Moreno-Gama enviou uma versão similar desse documento por e-mail a pessoas de seu antigo colégio no Texas no mesmo dia 10 de abril. O FBI realizou buscas na casa dele em Spring na sexta-feira, 13 de abril de 2026, como parte da investigação federal.
As acusações federais incluem dano e destruição de propriedade usando explosivos, com pena mínima de 5 anos e máxima de 20 anos de prisão, além de posse de arma de fogo não registrada, punível com até 10 anos. No nível estadual, ele responde por tentativa de assassinato de Altman e de um guarda de segurança, além de tentativa de incêndio, conforme detalhado no site do Departamento de Justiça.
Sam Altman, cofundador da OpenAI e figura central no desenvolvimento de chatbots como o ChatGPT, não se pronunciou publicamente sobre o ataque até o momento. A empresa, avaliada em bilhões de dólares, tem sido alvo de debates globais sobre ética na IA, o que pode contextualizar motivações como as de Moreno-Gama.
Para o público brasileiro, vale notar que a OpenAI influencia diretamente ferramentas usadas no Brasil, como integrações em apps de produtividade e assistentes virtuais.

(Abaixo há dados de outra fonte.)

-- ==== Sys2Proof/Machine/Dispatch.lean ====
section
/-! DEFINITION. One arm for each instruction (R96): the rule of the instruction, run on the state whose PC the fetch has
incremented. -/

namespace Sys2Proof.Machine

def exec (i : Instr) (s : State) : Host.Outcome State Fault Refusal :=
  match i with
  | .br n z p off => Sys2Proof.Machine.execBr n z p off s
  | .addReg dr sr1 sr2 => Sys2Proof.Machine.execAddReg dr sr1 sr2 s
  | .addImm dr sr1 imm => Sys2Proof.Machine.execAddImm dr sr1 imm s
  | .ld dr off => Sys2Proof.Machine.execLd dr off s
  | .st sr off => Sys2Proof.Machine.execSt sr off s
  | .jsr off => Sys2Proof.Machine.execJsr off s
  | .jsrr base => Sys2Proof.Machine.execJsrr base s
  | .andReg dr sr1 sr2 => Sys2Proof.Machine.execAndReg dr sr1 sr2 s
  | .andImm dr sr1 imm => Sys2Proof.Machine.execAndImm dr sr1 imm s
  | .ldr dr base off => Sys2Proof.Machine.execLdr dr base off s
  | .str sr base off => Sys2Proof.Machine.execStr sr base off s
  | .reserved8 => Sys2Proof.Machine.execReserved8 s
  | .notReg dr sr => Sys2Proof.Machine.execNotReg dr sr s
  | .ldi dr off => Sys2Proof.Machine.execLdi dr off s
  | .sti sr off => Sys2Proof.Machine.execSti sr off s
  | .jmp base => Sys2Proof.Machine.execJmp base s
  | .reservedD => Sys2Proof.Machine.execReservedD s
  | .lea dr off => Sys2Proof.Machine.execLea dr off s
  | .trapGetc => Sys2Proof.Machine.execTrapGetc s
  | .trapOut => Sys2Proof.Machine.execTrapOut s
  | .trapPuts => Sys2Proof.Machine.execTrapPuts s
  | .trapIn => Sys2Proof.Machine.execTrapIn s
  | .trapPutsp => Sys2Proof.Machine.execTrapPutsp s
  | .trapHalt => Sys2Proof.Machine.execTrapHalt s
  | .trap vec => Sys2Proof.Machine.execTrap vec s

end Sys2Proof.Machine
end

Incidentes como esse reacendem discussões sobre segurança de líderes tech, semelhantes a ameaças vistas em outros setores inovadores.
O Departamento de Justiça dos EUA descreveu o caso como um ataque direcionado a uma empresa de IA e seu CEO, emitindo um comunicado oficial no dia 13 de abril. Autoridades mencionam que acusações adicionais, como terrorismo doméstico, estão sob análise, mas não confirmadas.
A prisão de Moreno-Gama ocorreu logo após os ataques, graças à rápida resposta policial e às imagens de câmeras de segurança. O caso está sendo tratado como prioridade federal devido ao uso de dispositivos incendiários e ameaças explícitas de violência.
Especialistas em segurança cibernética e IA consultados por veículos como ABC7 San Francisco apontam que o 'Your Last Warning' reflete um movimento minoritário anti-IA, preocupado com cenários apocalípticos, embora a grande maioria dos debates seja pacífica.
O incidente não interrompeu as operações da OpenAI, que continua liderando inovações em IA generativa. Altman, conhecido por seu papel na popularização do ChatGPT desde 2022, reside em San Francisco, epicentro da tecnologia americana.
Autoridades texanas cooperam com o FBI na apuração do histórico de Moreno-Gama, incluindo possíveis radicalizações online. O caso destaca vulnerabilidades de executivos de tech a ataques isolados motivados por ideologias extremas.
Enquanto o processo judicial avança, o episódio serve como alerta global sobre polarizações em torno da IA. No Brasil, onde a adoção de ferramentas como o GPT cresce, casos assim reforçam a necessidade de debates equilibrados sobre regulação tecnológica.
Atualizações sobre o caso são esperadas nas próximas semanas, com audiências preliminares marcadas. O Departamento de Justiça promete transparência, conforme suas práticas padrão em crimes federais.